Look back on the previous year. Sure, 2021 was another dark time; the coronavirus is still keeping us indoors, and there’s plenty of sadness to go around. But take a look inward. Instead of focusing on the world and how crazy it seems to be, look at your own life and what you’ve accomplished.

Here’s a short list of my highlights from 2021. These aren’t necessarily things that happened to me, but things that I worked toward, things that I made happen for myself. To me, that means I can make similar things happen again.

  • I moved to a new city and became independent for pretty much the first time ever. I’m having a blast exploring my new city and making my new place a home. (Plus, my roommate is literally the best!)
  • I adopted a crazy but beautiful (and funny) cat named Pika. She causes a lot of trouble — I can’t count how many times she’s tried to climb up our Christmas tree and broken several branches — but she’s my little feisty furball and I’m glad I was able to make her part of my family.
  • I found a stable in-person job that isn’t far away from where I live.

And if we’re talking about writing goals, here are a few more.

  • I completed my second year at the Rainier Writing Workshop and moved into my thesis year. I continue to learn so, so much from the program that I can feel myself becoming a stronger writer as time goes on. My fellow students, my mentors, and the RWW faculty and staff are extremely supportive, and I’m glad that I’m able to keep up with such amazing writers.
  • I submitted a short story to Night Picnic Press, which was accepted and will appear in the next issue in February this year.

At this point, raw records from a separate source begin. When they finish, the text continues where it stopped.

-- ==== Sys2Proof/Machine/Plots.lean ====
section
/-! DEFINITION. The life of a plot (create, resize, teardown, reset) and its steps: formation and commit (R224 to R229, R237 to R245,
R251 to R263, R419, R421, R433). -/

namespace Sys2Proof.Machine

/-! ### Turns and due times (R251, R253, R257) -/

/-- Input words of the turn in progress that are not fed yet: those of R251 and R258, which an APPEND in DECODE joins at the end of the
turn. -/
def Ob.toFeed (o : Ob) : Nat := ((o.inputs.filter Input.joined).map Input.count).sum

/-- INPUT_REMAINING: input words not yet fed, those that wait for the turn's end with them (R250). -/
def Ob.remaining (o : Ob) : Nat := (o.inputs.map Input.count).sum

/-- INPUT_ADDR: host address of the next input word (R250). -/
def Ob.inputAddr (o : Ob) : Nat := (o.inputs.head?.map Input.addr).getD 0

/-- The eight words of an Order Book entry (R250). -/
def Ob.words (o : Ob) : List Nat :=
  [o.request + o.plot * 2 ^ 32 + o.mslot * 2 ^ 36 + o.st.code * 2 ^ 40 + o.priority * 2 ^ 44 + (if o.dropOnMiss then 2 ^ 47 else 0)
     + o.latClass * 2 ^ 48 + o.depth * 2 ^ 52 + (if o.interrupt then 2 ^ 56 else 0),
   o.committed + o.provisional * 2 ^ 24,
   o.pageHead + o.qp * 2 ^ 32,
   o.deadline,
   o.budget + o.coolDelay * 2 ^ 32,
   o.pendingTok.getD 0 + o.remaining * 2 ^ 32,
   o.inputAddr,
   o.lastPost + o.turn * 2 ^ 48]

/-- Consume `k` words of the inputs, in order. Log: 66 DEDUCED. -/
def feed : Nat → List Input → List Input
  | _, [] => []
  | k, x :: xs =>
    if x.joined = false then x :: xs
    else if x.count ≤ k then feed (k - x.count) xs
    else { x with addr := x.addr + 4 * k, count := x.count - k } :: xs

/-- A turn starts (R250, R257): every input that waited joins it, and the first gives it its DEADLINE and TAG. -/
def Ob.startTurn (o : Ob) : Ob :=
  match o.inputs with
  | [] => o
  | x :: _ => { o with tag := x.tag, deadline := x.deadline, turnStart := x.at_, turn := (o.turn + 1) % 65536, turnOpen := true,
                       posted := false, missed := false, interrupt := false,
                       inputs := o.inputs.map (fun y => { y with joined := true }) }

/-- Engine time in µs, as the 48-bit fields hold it (R82). -/
def State.usNow (s : State) : Nat := s.now / 1000 % 2 ^ 48

/-- The signed 48-bit difference of a due time and the present time, both in µs (R82): negative once the due time has passed. -/
def dueIn (due now : Nat) : Int := (BitVec.ofNat 48 due - BitVec.ofNat 48 now).toInt

/-- Due time of a request in µs, if it has one (R257). -/
def State.dueOf (s : State) (o : Ob) : Option Nat :=
  let iv := s.servingOf o.plot (o.latClass + 1)
  if o.turnOpen = false ∨ ¬(o.st = .queued ∨ o.st = .prefill ∨ o.st = .decode) then none
  else if o.posted = false then (if o.deadline = 0 then none else some o.deadline)
  else if iv = 0xFFFFFFFF then none
  else some ((o.lastPost + iv) % 2 ^ 48)

/-- A request moves to PAUSED_COOL and posts its STATE entry (R251, R261), with STATUS DONE, which the spec does not state; no HINT
protects it any more (R230). Log: 124 DESIGN CHOICE. -/
def State.toCool (s : State) (i : Nat) : State :=
  let s1 := s.updOb i (fun o => { o with st := .pausedCool, hintAt := none, filling := false })
  let o := s1.obAt i
  s1.post o.qp [o.entry .done kState o.tag [ReqState.pausedCool.code]]

/-! ### STEP_FORM (R224, R225, R258 to R261, R327) -/

/-- What a step would feed for a request (R258): positions, drafts, input words. Log: 66 DEDUCED. -/
def stepNeed (mdl : Model) (maxDepth : Nat) (o : Ob) : Nat × Nat × Nat :=
  if 0 < o.toFeed then
    (let n := min (o.toFeed + 1) mdl.chunk
     (n, 0, if o.pendingTok.isSome then n - 1 else min o.toFeed n))
  else
    (let d := min o.depth (min maxDepth (o.budget - 1))
     (1 + d, d, 0))

/-- Whether a request is a candidate, its ring apart (R258): it takes part in no step, and every page of both lists is RESIDENT.
Log: 66 DEDUCED. -/
def Ob.placeable (o : Ob) (p m : Nat) : Bool :=
  o.plot == p && o.mslot == m && (o.st == .queued || o.st == .prefill || o.st == .decode) && o.step.isNone
    && o.pages.all (fun e => pgState (o.page e.1 e.2) == 2)

/-- Whether `x` comes before `y` (R82, R258): urgent first, by due time; then by priority, due time and order of admission.
Log: 69 DEDUCED. -/
def before (now window : Nat) (x y : Ob × Option Nat) : Bool :=
  let ux : Bool := x.2.any (fun d => decide (dueIn d now ≤ Int.ofNat window))
  let uy : Bool := y.2.any (fun d => decide (dueIn d now ≤ Int.ofNat window))
  let dx := (x.2.map (fun d => dueIn d now)).getD (2 ^ 48)
  let dy := (y.2.map (fun d => dueIn d now)).getD (2 ^ 48)
  if ux != uy then ux
  else if ux then decide (dx < dy) || (dx == dy && decide (x.1.admitted ≤ y.1.admitted))
  else if x.1.priority != y.1.priority then decide (y.1.priority < x.1.priority)
  else decide (dx < dy) || (dx == dy && decide (x.1.admitted ≤ y.1.admitted))

/-- Insert a candidate at its place. Log: 69 DEDUCED. -/
def insertCand (now window : Nat) (x : Nat × Ob × Option Nat) : List (Nat × Ob × Option Nat) → List (Nat × Ob × Option Nat)
  | [] => [x]
  | y :: ys => if before now window x.2 y.2 then x :: y :: ys else y :: insertCand now window x ys

/-- The candidates of a model slot, in the order in which a step takes them. -/
def State.candidates (s : State) (p m : Nat) : List (Nat × Ob × Option Nat) :=
  ((s.ob.filter (fun e => e.2.placeable p m)).map (fun e => (e.1, e.2, s.dueOf e.2))).foldr
    (insertCand s.usNow (s.servingOf p 0x11)) []

/-- TOKENS entries that the requests in steps may still post in a ring: what a step reserves (R260). Log: 68 DEDUCED. -/
def State.reserved (s : State) (n : Nat) : Nat :=
  (s.steps.map (fun e => match e.2 with
    | none => 0
    | some x => ((x.reqs.filter (fun r => (s.obAt r.ob).qp == n)).map (fun r => (r.drafts + 5) / 5)).sum)).sum

/-- Allocate PROVISIONAL frames for the pages of one list that positions up to `hi` reach (R224, R225); none where a class has no
free frame, with that class (R217), or where the page-list store is full (R214). Log: 15 DEDUCED. -/
def State.allocPages (s : State) (p i m : Nat) (d : Bool) (hi : Nat) : Option State × Nat :=
  (List.range (hi / 64 + 1)).foldl (fun t j =>
    match t.1 with
    | none => t
    | some s =>
      if (s.obAt i).page d j ≠ 0 then t
      else match (s.holdPage i d j).bind (fun s => s.allocFrame p m j), s.pool p m with
        | some (f, s1), _ => (some (s1.updOb i (fun o => o.setPage d j (pgWord 1 f))), t.2)
        | none, some x => (none, j % x.a)
        | none, none => t) (some s, 0)

/-- Frames for both lists of a request; where they are not free, the model slot and class. -/
def State.allocFor (s : State) (p i : Nat) (o : Ob) (hi : Nat) : Option State × Nat × Nat :=
  let a := match s.pool p o.mslot with
    | some _ => s.allocPages p i o.mslot false hi
    | none => (some s, 0)
  match a.1, s.poolSlot p o.mslot true with
  | none, _ => (none, o.mslot, a.2)
  | some s1, none => (some s1, 0, 0)
  | some s1, some dm =>
    match s1.pool p dm with
    | none => (some s1, 0, 0)
    | some _ =>
      let b := s1.allocPages p i dm true hi
      (b.1, dm, b.2)

/-- One turn of the loop of R258: the state, the requests chosen, streams and positions so far. Log: 69 DEDUCED. -/
def State.consider (p : Nat) (mdl : Model) (t : State × List StepReq × Nat × Nat) (c : Nat × Ob × Option Nat) :
    State × List StepReq × Nat × Nat :=
  let s := t.1
  let o := c.2.1
  let taken := ((t.2.1.filter (fun r => (s.obAt r.ob).qp == o.qp)).map (fun r => (r.drafts + 5) / 5)).sum
  if (s.qp o.qp).room < 3 + (s.qp o.qp).waiting.length + s.reserved o.qp + taken then
    ((s.bump 64 (0xA100 + p) 7 1).raiseLimited 0x3405 o.qp second p [p, o.qp], t.2)
  else
    let n := stepNeed mdl (s.servingOf p 0x13) o
    if mdl.stepStreams < t.2.2.1 + 1 ∨ mdl.stepPositions < t.2.2.2 + n.1 ∨ n.1 = 0 then t
    else
      let a := s.allocFor p c.1 o (o.committed + n.1 - 1)
      match a.1 with
      | none => ((s.bump 64 (0x6200 + p) 0x11 1).raiseLimited 0x6403 p second p [p, a.2.1, a.2.2], t.2)
      | some s1 => (s1, t.2.1 ++ [{ ob := c.1, need := n.1, drafts := n.2.1, input := n.2.2 }], t.2.2.1 + 1, t.2.2.2 + n.1)

/-- Frames of a class of one pool that a paused session gives up once the pages of its list in it are spilled (R230, R261).
Log: 69 DEDUCED. -/
def Ob.spillGain (o : Ob) (d : Bool) (x : PoolSt) (c : Nat) : Nat :=
  ((if d then o.draftList else o.main).filter
    (fun e => e.1 % x.a == c && pgState e.2 == 2 && decide ((e.1 + 1) * 64 ≤ o.committed))).length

Since publication like this hinges on other people believing in my work, this success isn’t necessarily about the publication itself (though I’m very happy that’s how it worked out), but rather about two smaller, more personal goals that I achieved: 1) Commit to writing a better story, each time, and 2) Don’t give up on submissions.

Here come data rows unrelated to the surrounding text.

-- ==== Sys2Proof/Certificates/Slice0/Obligations.lean ====
section
/-!
DEFINITION. The statements for the provers. Each says what a group of commands does: that `exec` answers a next state, what that
state holds, and what it leaves as it was.
-/

open Sys2Proof Sys2Proof.Machine

/-! ### The whole machine -/

/-- A step takes the command at the front of the queue and runs its meaning on the state with the rest of the queue. -/
def Obligations.StepRunsTheFrontCommand : Prop :=
  ∀ (s : State) (c : Instr) (rest : List Instr), s.pending = c :: rest → step s = exec c { s with pending := rest }

/-- The model's choice for an empty queue (Assumption 3): a step lets engine time pass. The step answers a next state in which
the timebase has risen by one nanosecond, or, while the part slews a correction in FREE or HOLDOVER, by none or two, at most
once in 10 µs; nothing but the timebase and the Bell's record differs. -/
def Obligations.IdleStepLetsTimePass : Prop :=
  ∀ s : State, s.pending = [] → ∃ t, step s = .next t ∧
    (t.now = s.now + 1 ∨ ((t.now = s.now ∨ t.now = s.now + 2) ∧ (s.bell.st = .free ∨ s.bell.st = .holdover) ∧
      s.bell.lastSlew + 10000 ≤ s.now ∧ t.bell.lastSlew = s.now)) ∧
    t.bell.st = s.bell.st ∧ Changes s t [.now, .bell]

/-- Every command that is well-formed is carried out, in every state; one whose operands cannot stand on its carrier stops with
the fault illFormed. No command is refused. What no command changes: the commands that wait, and what the factory recorded on
the unit. -/
def Obligations.WellFormedCommandsRun : Prop :=
  (∀ (c : Instr) (s : State), (c.wf = true → ∃ t, exec c s = .next t) ∧ (c.wf = false → exec c s = .fault .illFormed)) ∧
  (∀ (c : Instr) (s t : State), exec c s = .next t → t.pending = s.pending ∧ t.factory = s.factory)

/-- An OTP record that has been written is never changed or erased: every step leaves the records of every persistent entry as
they were, or appends to them; and no entry ever has more than four. -/
def Obligations.OtpRecordsOnlyGrow : Prop :=
  ∀ s t : State, otpBounded s → step s = .next t →
    otpBounded t ∧ ∀ k, (Tab.get [] s.otp k : List GenRec) <+: Tab.get [] t.otp k

/-- Every step keeps the canonical form of the Cellar's memory and of the tables of queue pairs, keys and sessions, so that
equal contents are equal data. -/
def Obligations.TablesStayCanonical : Prop :=
  ∀ s t : State, tablesCanonical s → step s = .next t → tablesCanonical t

/-- The state after reset. Every scalar entry of the Ledger reads its default, every BLOB entry its default, no OTP record is
spent, every endpoint's role epoch is 0x0001, no named key but the engine's own (3 to 15) is held, no request, step, session or
queue pair exists, no event has been raised, every router buffer and every decoupling queue is empty; the Cellar's memory and
the tables are in canonical form and the queue of commands is empty. -/
def Obligations.ResetState : Prop :=
  (∀ i j, State.reset.cell i j = entryDefault i j) ∧ (∀ i j, State.reset.blobAt i j = blobDefault i j) ∧
  (∀ i j, State.reset.gen i j = 0) ∧ (∀ e, State.reset.epoch e = 1) ∧
  (∀ k, State.reset.holder k = if 3 ≤ k ∧ k ≤ 15 then 0x4000 else 0) ∧
  (∀ i, (State.reset.obAt i).st = .free) ∧ (∀ id, State.reset.stepAt id = none) ∧ (∀ n, State.reset.session n = none) ∧
  (∀ n, (State.reset.qp n).st = .disabled) ∧ State.reset.ev.seq = 0 ∧ State.reset.ev.log = [] ∧
  (∀ k, (State.reset.chan k).waiting = []) ∧ (∀ n, (State.reset.loom n).queues = []) ∧
  otpBounded State.reset ∧ tablesCanonical State.reset ∧ State.reset.pending = []

/-! ### Canaries, trims, holds -/

/-- CANARY_TEST of a watched slot (an active loom's, or an unfailed spare's) with no failing canary at tap 63. Outside a beat
the tap of every datapath whose canary did not settle, and which has not risen within 10 ms, rises by one, and no other tap
changes; in a beat no tap changes and those rises wait as trims. Other slots, and every Ledger entry but TRIM_COUNT, stay as
they are. CANARY_TEST of an unused spare, on any tile with power, with a failing canary at tap 63: the spare counts as
failed, the map generation rises by one, E-9102 names the slot, the defect log gets its record, and nothing is replaced.
TRIM_APPLY: at the end of the beat the trim that waits takes effect: the tap of its datapath rises by one and TRIM_COUNT counts
it; other taps, other slots and the rest of the Ledger stay as they are, and the trim waits no more. E-9101 is raised when the
lowest headroom of the slot falls below 8, and only then. -/
def Obligations.CanariesRaiseTaps : Prop :=
  (∀ (s : State) (x : Slot) (settled : BitVec 3), s.watched x = true →
    (∀ d, d < 3 → settled.getLsbD d = false → Tab.get 0 (s.slot x.n).taps d ≠ 63) →
    ∃ t, exec (.canaryTest x settled) s = .next t ∧
      (s.inBeat x = false → ∀ d, d < 3 →
        (settled.getLsbD d = false ∧ tapDue s x d → Tab.get 0 (t.slot x.n).taps d = Tab.get 0 (s.slot x.n).taps d + 1) ∧
        (¬ (settled.getLsbD d = false ∧ tapDue s x d) → Tab.get 0 (t.slot x.n).taps d = Tab.get 0 (s.slot x.n).taps d)) ∧
      (s.inBeat x = true → ∀ d, d < 3 → Tab.get 0 (t.slot x.n).taps d = Tab.get 0 (s.slot x.n).taps d ∧
        (settled.getLsbD d = false ∧ tapDue s x d → Tab.get false (t.slot x.n).trims d = true)) ∧
      SameBut [x.n] s.slot t.slot ∧ CellsBut [(0x9100, 3)] s t ∧ Changes s t (.slots :: .led :: Part.report)) ∧
  (∀ (s : State) (x : Slot) (settled : BitVec 3) (d : Nat), s.watched x = true → s.loomAt x = none → s.defects.length < 256 →
    d < 3 → settled.getLsbD d = false → Tab.get 0 (s.slot x.n).taps d = 63 →
    ∃ t, exec (.canaryTest x settled) s = .next t ∧
      Tab.get false (t.site x.tile.val).spareBad x.row.val = true ∧ t.cell 0x7021 1 = (s.cell 0x7021 1 + 1) % 2 ^ 32 ∧
      Raises s t [(0x9102, 0xFF, [x.code])] ∧ t.defects.length = s.defects.length + 1 ∧
      SameBut [x.tile.val] s.site t.site ∧ CellsBut [(0x7021, 1)] s t ∧ Changes s t (.sites :: .led :: .defects :: Part.report)) ∧
  (∀ (s : State) (x : Slot) (d : Nat), d < 3 → (s.slot x.n).trims = [(d, true)] →
    ∃ t, exec (.trimApply x) s = .next t ∧
      (∀ e, Tab.get 0 (t.slot x.n).taps e = Tab.get 0 (s.slot x.n).taps e + if e = d then 1 else 0) ∧
      (t.slot x.n).trims = [] ∧ t.cell 0x9100 3 = satAdd 32 (s.cell 0x9100 3) 1 ∧
      (if 8 ≤ (s.slot x.n).headroom ∧ (t.slot x.n).headroom < 8 then Raises s t [(0x9101, 0xFF, [x.code])] else Raises s t []) ∧
      SameBut [x.n] s.slot t.slot ∧ CellsBut [(0x9100, 3)] s t ∧ Changes s t (.slots :: .led :: Part.report))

With these successes in mind, I can look forward to 2022, not necessarily with just hope, but with surety: I can and will achieve things like this again. And you will too. I encourage every writer to make a list of their accomplishments from this year, no matter how small they may seem. If you consider them accomplishments, then they are important to you, so don’t discount them. With them in mind, you can be certain that 2022 will be a good year. We can make it a good year.

And so, in the spirit of the New Year, here is a list of personal writing goals of my own.

  • I will recommit to making each story better than the last, ensuring that I continue growing as a writer.
  • I will continue submissions and will not give up on sharing my work with others.
  • I will write more of what I want to read and experience, rather than worrying about if it’s good or not (first drafts are never good). If I can’t make it work, then at least I had fun; if I can make it work, then that’s the cherry on top!

What are your New Year’s writing resolutions? What are the smaller, more personal and more achievable successes that you’re shooting for in 2022? They may seem like little steps on the long journey, but every little step counts. Happy New Year, bookwyrms! I believe in you.